5. In addition to signing the budget, the President also signed the Finance Bill into law in January, 2020. The new Finance Act has the following among others, as its objectives: promoting fiscal equity, reforming domestic tax laws to align with global best practices, introducing tax incentives for investments in infrastructure and capital markets, supporting micro, small and medium size businesses, and raising revenues for government. The presentation therefore highlighted the provisions of the 2020 budget and amendments in the Finance Act that could help grow the Nigerian capital market.
6. Following a robust discussion by the panelists and audience, the following learning points and recommendations were made:
a) Infrastructure development is necessary for Nigeria to achieve economic prosperity and sustainable development. Thus, the need to attract private and domestic capital to fund and support critical infrastructure is paramount;
b) It is important that government ‘walks the talk’ by encouraging sanctity of contracts and transparency as well as plugging illicit outflows of revenue from the country;
c) Government needs to work towards encouraging the participation of the private sector in the Nigerian business environment. There should be conscious efforts towards partnering with the private sector to mobilize domestic resources, create quality jobs and lift people out of poverty;
d) Specific frameworks on Public-Private Partnership arrangements and concessions should be developed to address and finance Nigeria’s huge infrastructure deficit;
e) Provision of conducive business environment is necessary for the Small and Medium Scale Enterprises (SMEs) to thrive and adequately contribute to the development of the economy;
f) Technology should be leveraged for trade. There should also be a focus on adding value to the agricultural sector which currently generates low income levels to become more beneficial to stakeholders. One way to achieve this is the provision of power for crop preservation to eliminate post-harvest losses;
g) It is necessary to ensure that the current out-of-school children return to school, while improving the quality of education, health and general wellbeing of the Nigerian youth. This is critical to the future of the economy and security of the country;
h) There is a need for capacity building by capital market participants and regulators in order to maximize and harness the huge opportunities available in the market;
i) More hedging opportunities should be created in the Nigerian capital market, to facilitate market liquidity and efficiency;
j) The Finance Act is one of the most significant financial policies in about two (2) decades, addressing various issues through several amendments. Some of these issues are of high importance to the development of the Nigerian capital market, including those relating to REITs, securities lending, stamp duties and taxation of holding companies;
k) Also, the Act’s provision on taxation of insurance companies is expected to lead to improved performance and higher market valuation of these companies and ultimately, uplift the performance of equities;
l) Meanwhile, a number of complementary legislations are still required to support the Finance Act; these include the Petroleum Industry Bill, the Investment and Securities Act and the Companies and Allied Matters Act;
m) While the capital market community works on seeking further incentives from the government, it is equally necessary to identify existing disincentives that government could remove in order to further grow the capital market.
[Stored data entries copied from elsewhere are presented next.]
-- ==== Sys2Proof/Machine/Mctp.lean ====
section
/-! DEFINITION. The management bus: I3C addresses (R48), MCTP control and PLDM (R481, R482; log entry 11), and the vendor-defined
messages of identity and attestation (R479, R480, R482). -/

namespace Sys2Proof.Machine

/-! ### Addresses and MCTP control -/

/-- The target's static address. -/
def staticAddr : Nat := 0x3A

/-- SETDASA to a static address (R48). That it replaces an address the target already holds, which ENTDAA leaves, is DESIGN CHOICE
(log entry 14): the spec does not say. -/
def execSetdasa (target addr : Nat) (s : State) : Out :=
  .next (if i3cOn s && target = staticAddr then { s with ci := { s.ci with dynAddr := some (addr % 128) } } else s)

/-- ENTDAA: a target that has an address takes none. -/
def execEntdaa (addr : Nat) (s : State) : Out :=
  .next (if i3cOn s && s.ci.dynAddr.isNone then { s with ci := { s.ci with dynAddr := some (addr % 128) } } else s)

/-- A command that succeeds: completion code 0 and its data. -/
def reply (s : State) (data : List Byte) : State := s.emit (.i3c (0#8 :: data))

/-- A command that is refused: the spec gives no completion code, which is a free value. -/
def refuseMsg (s : State) : State := let (v, s) := s.fresh; s.emit (.i3c [v.truncate 8])

/-- SET_ENDPOINT_ID. -/
def execSetEndpointId (eid : Nat) (s : State) : Out :=
  .next (onBus s fun s => reply { s with ci := { s.ci with eid := eid % 256 } } (toLE 1 eid))

/-- GET_ENDPOINT_ID. -/
def execGetEndpointId (s : State) : Out := .next (onBus s fun s => reply s (toLE 1 s.ci.eid))

/-- Free bytes: `n` of one free value. -/
def freeData (s : State) (n : Nat) : List Byte × State := let (v, s) := s.fresh; (toLE n v.toNat, s)

/-- GET_MCTP_VERSION_SUPPORT: the version numbers are not in the spec, and are free values; a message type that R481 does not list is
refused. -/
def execGetMctpVersionSupport (msgType : Nat) (s : State) : Out :=
  .next (onBus s fun s =>
    if msgType = 0 || msgType = 1 || msgType = 0x7E || msgType = 0xFF then (let (d, s) := freeData s 4; reply s (1#8 :: d))
    else refuseMsg s)

/-- GET_MESSAGE_TYPE_SUPPORT: the types of R481. -/
def execGetMessageTypeSupport (s : State) : Out := .next (onBus s fun s => reply s [3#8, 0x00#8, 0x01#8, 0x7E#8])

/-! ### PLDM base -/

/-- GETTID: the spec gives no terminus ID. -/
def execGettid (s : State) : Out := .next (onBus s fun s => let (d, s) := freeData s 1; reply s d)

/-- GETPLDMTYPES: types 0 and 5. -/
def execGetpldmtypes (s : State) : Out := .next (onBus s fun s => reply s [0#8, 5#8])

/-- GETPLDMCOMMANDS: the commands of R481 for a type. -/
def execGetpldmcommands (type : Nat) (s : State) : Out :=
  .next (onBus s fun s =>
    if type = 0 then reply s [0x02#8, 0x04#8, 0x05#8]
    else if type = 5 then
      reply s [0x01#8, 0x02#8, 0x10#8, 0x13#8, 0x14#8, 0x15#8, 0x16#8, 0x17#8, 0x18#8, 0x1A#8, 0x1B#8, 0x1C#8, 0x1D#8]
    else refuseMsg s)

/-! ### PLDM firmware update -/

/-- QUERYDEVICEIDENTIFIERS: the PCI vendor and device IDs. -/
def execQuerydeviceidentifiers (s : State) : Out :=
  .next (onBus s fun s => reply s (toLE 2 0xC0A4 ++ toLE 2 (s.get F.ID_DEVICE_DEVICE)))

/-- One component: classification 0xFFFF, its number, and the stamps of the running and of the staged image. -/
def componentData (s : State) (c : Nat) : List Byte :=
  toLE 2 0xFFFF ++ toLE 2 c ++ toLE 4 (s.reg (F.FW_VER c).off) ++ toLE 4 (s.reg (F.FW_STAGED_VER c).off)

/-- GETFIRMWAREPARAMETERS. -/
def execGetfirmwareparameters (s : State) : Out :=
  .next (onBus s fun s => reply s ((List.range 4).flatMap (componentData s)))

def setPldm (s : State) (st : Nat) : State := { s with ci := { s.ci with pldm := st } }

/-- An update command: in Active and in one of the states `ok`; refused elsewhere. -/
def pldmCmd (s : State) (ok : Nat → Bool) (f : State → State) : State :=
  onBus s fun s => if s.pst = 3 && ctrlOn s && ok s.ci.pldm then f s else refuseMsg s

/-- REQUESTUPDATE opens a session (R486). -/
def execRequestupdate (s : State) : Out :=
  .next (pldmCmd s (· == 0) fun s =>
    match fwOpen s with
    | (s, 0) => reply (setPldm s 1) []
    | (s, _) => refuseMsg s)

/-- PASSCOMPONENTTABLE. -/
def execPasscomponenttable (comp : Nat) (s : State) : Out :=
  .next (pldmCmd s (fun p => p == 1 || p == 2) fun s => if comp < 4 then reply (setPldm s 2) [] else refuseMsg s)

/-- UPDATECOMPONENT: the transfer of a component begins. -/
def execUpdatecomponent (comp : Nat) (s : State) : Out :=
  .next (pldmCmd s (· == 2) fun s =>
    if comp < 4 then reply (setPldm { s with ci := { s.ci with pldmComp := comp, pldmData := [] } } 3) [] else refuseMsg s)

/-- REQUESTFIRMWAREDATA: the adapter asks for up to 1,024 B, and gets them. -/
def execRequestfirmwaredata (offset : Nat) (data : List Byte) (s : State) : Out :=
  .next (onBus s fun s =>
    if s.pst ≠ 3 || s.ci.pldm ≠ 3 || 1024 < data.length then s
    else
      let old := s.ci.pldmData
      let new := splice (old ++ List.replicate (offset + data.length - old.length) 0#8) offset data
      State.emit { s with ci := { s.ci with pldmData := new } } (.i3c (0x15#8 :: toLE 4 offset ++ toLE 4 data.length)))

/-- A report of the adapter to the update agent: 0, or a failure whose code is a free value. -/
def pldmReport (s : State) (cmd : Byte) (ok : Bool) : State :=
  if ok then s.emit (.i3c [cmd, 0#8]) else (let (v, s) := s.fresh; s.emit (.i3c [cmd, v.truncate 8]))

/-- TRANSFERCOMPLETE. -/
def execTransfercomplete (ok : Bool) (s : State) : Out :=
  .next (onBus s fun s =>
    if s.pst = 3 && s.ci.pldm = 3 then pldmReport (setPldm s (if ok then 4 else 2)) 0x16#8 ok else s)

/-- VERIFYCOMPLETE: the image passes steps 1 to 4 of R487 and is for the component that was announced, or not. -/
def execVerifycomplete (s : State) : Out :=
  .next (onBus s fun s =>
    if s.pst = 3 && s.ci.pldm = 4 then
      let b := s.ci.pldmData
      let ok := fwCheck4 s b == 0 && fwComp b == s.ci.pldmComp
      pldmReport (setPldm s (if ok then 5 else 2)) 0x17#8 ok
    else s)

/-- APPLYCOMPLETE stages the component (R482, R487). -/
def execApplycomplete (written : Bool) (s : State) : Out :=
  .next (onBus s fun s =>
    if s.pst = 3 && s.ci.pldm = 5 then
      match fwStageBytes (setPldm s 2) s.ci.pldmData written with
      | (s, r) => pldmReport s 0x18#8 (r == 0)
    else s)

/-- ACTIVATEFIRMWARE acts as FW_CMD OP 3 (R482). -/
def execActivatefirmware (s : State) : Out :=
  .next (pldmCmd s (· == 2) fun s =>
    match fwActivate s with
    | (s, 0) => reply (setPldm s 0) []
    | (s, r) => refuseMsg (fwDone s r 0))

/-- GETSTATUS: the update state. -/
def execGetstatus (s : State) : Out := .next (onBus s fun s => reply s (toLE 1 s.ci.pldm))

/-- CANCELUPDATECOMPONENT. -/
def execCancelupdatecomponent (s : State) : Out :=
  .next (pldmCmd s (fun p => 3 ≤ p) fun s => reply (setPldm { s with ci := { s.ci with pldmData := [] } } 2) [])

/-- CANCELUPDATE ends the session. -/
def execCancelupdate (s : State) : Out :=
  .next (pldmCmd s (fun p => 1 ≤ p) fun s =>
    match fwCancel s with
    | (s, 0) => reply (setPldm s 0) []
    | (s, _) => refuseMsg s)

/-! ### Identity (R479, R480, R482) -/

/-- The identity certificate (R479). -/
def certificate (s : State) : List Byte :=
  toLE 4 0x43444956 ++ toLE 2 1 ++ toLE 2 (s.get F.ID_DEVICE_DEVICE) ++ toLE 8 (unitSerial s) ++ toLE 2 1
    ++ toLE 4 (s.reg F.ID_MFG_DATE.off) ++ [0#8, 0#8] ++ slice Config.identityKey 0 32 ++ slice Config.certSigner 0 8
    ++ List.replicate 64 0#8 ++ slice Config.certSignature 0 29792

/-- GET_CERT. -/
def execGetCert (offset len : Nat) (s : State) : Out :=
  .next (onBus s fun s =>
    if 1024 < len || 29920 < offset + len then vendor s 1 2 [] else vendor s 1 0 (slice ((certificate s).drop offset) 0 len))

/-- GET_QUOTE: one quote at a time. -/
def execGetQuote (nonce : List Byte) (s : State) : Out :=
  .next (onBus s fun s =>
    if s.pst ≠ 3 && s.pst ≠ 4 then vendor s 2 3 []
    else if s.ci.quoting.isSome then vendor s 2 1 []
    else vendor { s with ci := { s.ci with quoting := some (slice nonce 0 32) } } 2 0 [])

/-- The body of a quote (R480). -/
def quoteBody (s : State) (nonce : List Byte) : List Byte :=
  let b := actBank s
  let comps := (List.range 4).map fun c => b.comps.getD c {}
  let flags := b2n (s.flag F.BRUP_PROGRESS_FW_BANK) + 2 * b2n (s.flag F.BRUP_PROGRESS_FW_FALLBACK)
    + 4 * b2n (s.flag F.FW_STATUS_SETTINGS_RESET)
  toLE 4 0x54514C56 ++ toLE 8 (unitSerial s) ++ toLE 4 (s.reg F.COMPAT_CLASS.off) ++ nonce
    ++ (comps.flatMap fun c => toLE 4 c.version) ++ toLE 4 flags ++ List.replicate 4 0#8 ++ toLE 8 s.tk.num
    ++ slice (Config.shake256 (comps.flatMap fun c => c.body)) 0 64
    ++ slice (Config.shake256 (Config.settingsBytes b.settings b.fmt)) 0 64 ++ List.replicate 48 0#8

/-- QUOTE_COMPLETE. -/
def execQuoteComplete (s : State) : Out :=
  .next (
    match s.ci.quoting with
    | none => s
    | some nonce =>
      if s.pst ≠ 3 && s.pst ≠ 4 then s
      else
        let body := quoteBody s nonce
        { s with ci := { s.ci with quoting := none, quote := some (body ++ slice (Config.identitySign body) 0 17088) } })

/-- READ_QUOTE. -/
def execReadQuote (offset len : Nat) (s : State) : Out :=
  .next (onBus s fun s =>
    if s.pst ≠ 3 && s.pst ≠ 4 then vendor s 3 3 []
    else
      match s.ci.quote with
      | none => vendor s 3 1 []
      | some q =>
        if s.ci.quoting.isSome then vendor s 3 1 []
        else if 1024 < len || 17344 < offset + len then vendor s 3 2 []
        else vendor s 3 0 (slice (q.drop offset) 0 len))

/-- GET_STATE (R482, R499). -/
def execGetState (s : State) : Out :=
  .next (onBus s fun s =>
    vendor s 4 0 (toLE 4 (s.reg F.BRUP_PROGRESS.off) ++ toLE 4 (s.reg F.PWR_STATE.off) ++ toLE 4 (s.reg F.FCOL_STATUS_LO.off)))

/-- GET_POWER_EVENT. -/
def execGetPowerEvent (s : State) : Out :=
  .next (onBus s fun s => vendor s 6 0 (toLE 4 (s.reg F.PWR_EVENT.off) ++ toLE 4 (s.reg F.PWR_STATE.off)))

end Sys2Proof.Machine
end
n) Shareholders in Nigeria are subjected to numerous taxes, making the effective tax rate on investors in Nigeria among the highest globally. Hence, a reduction in the effective tax rate on equity investments as well as further corporate tax cuts is necessary to increase Nigeria’s competitiveness in attracting capital;
o) The Nigerian government has always budgeted for deficit. Although this may appear inevitable in the presence of weak government revenue, government still needs to design innovative ways of financing its budgets and avoid perpetual budget deficit.
p) Budget variances over the years have been large; suggesting the need to have more realistic budgets.
q) Advocacy efforts should be made to government to conserve the nation’s scarce resources as this is fundamental to budget performance; and
r) Future budget seminar presentations should consider the aggregate budget, including sub-national figures, so as to capture the comprehensive impact of budget on the economy and the capital market.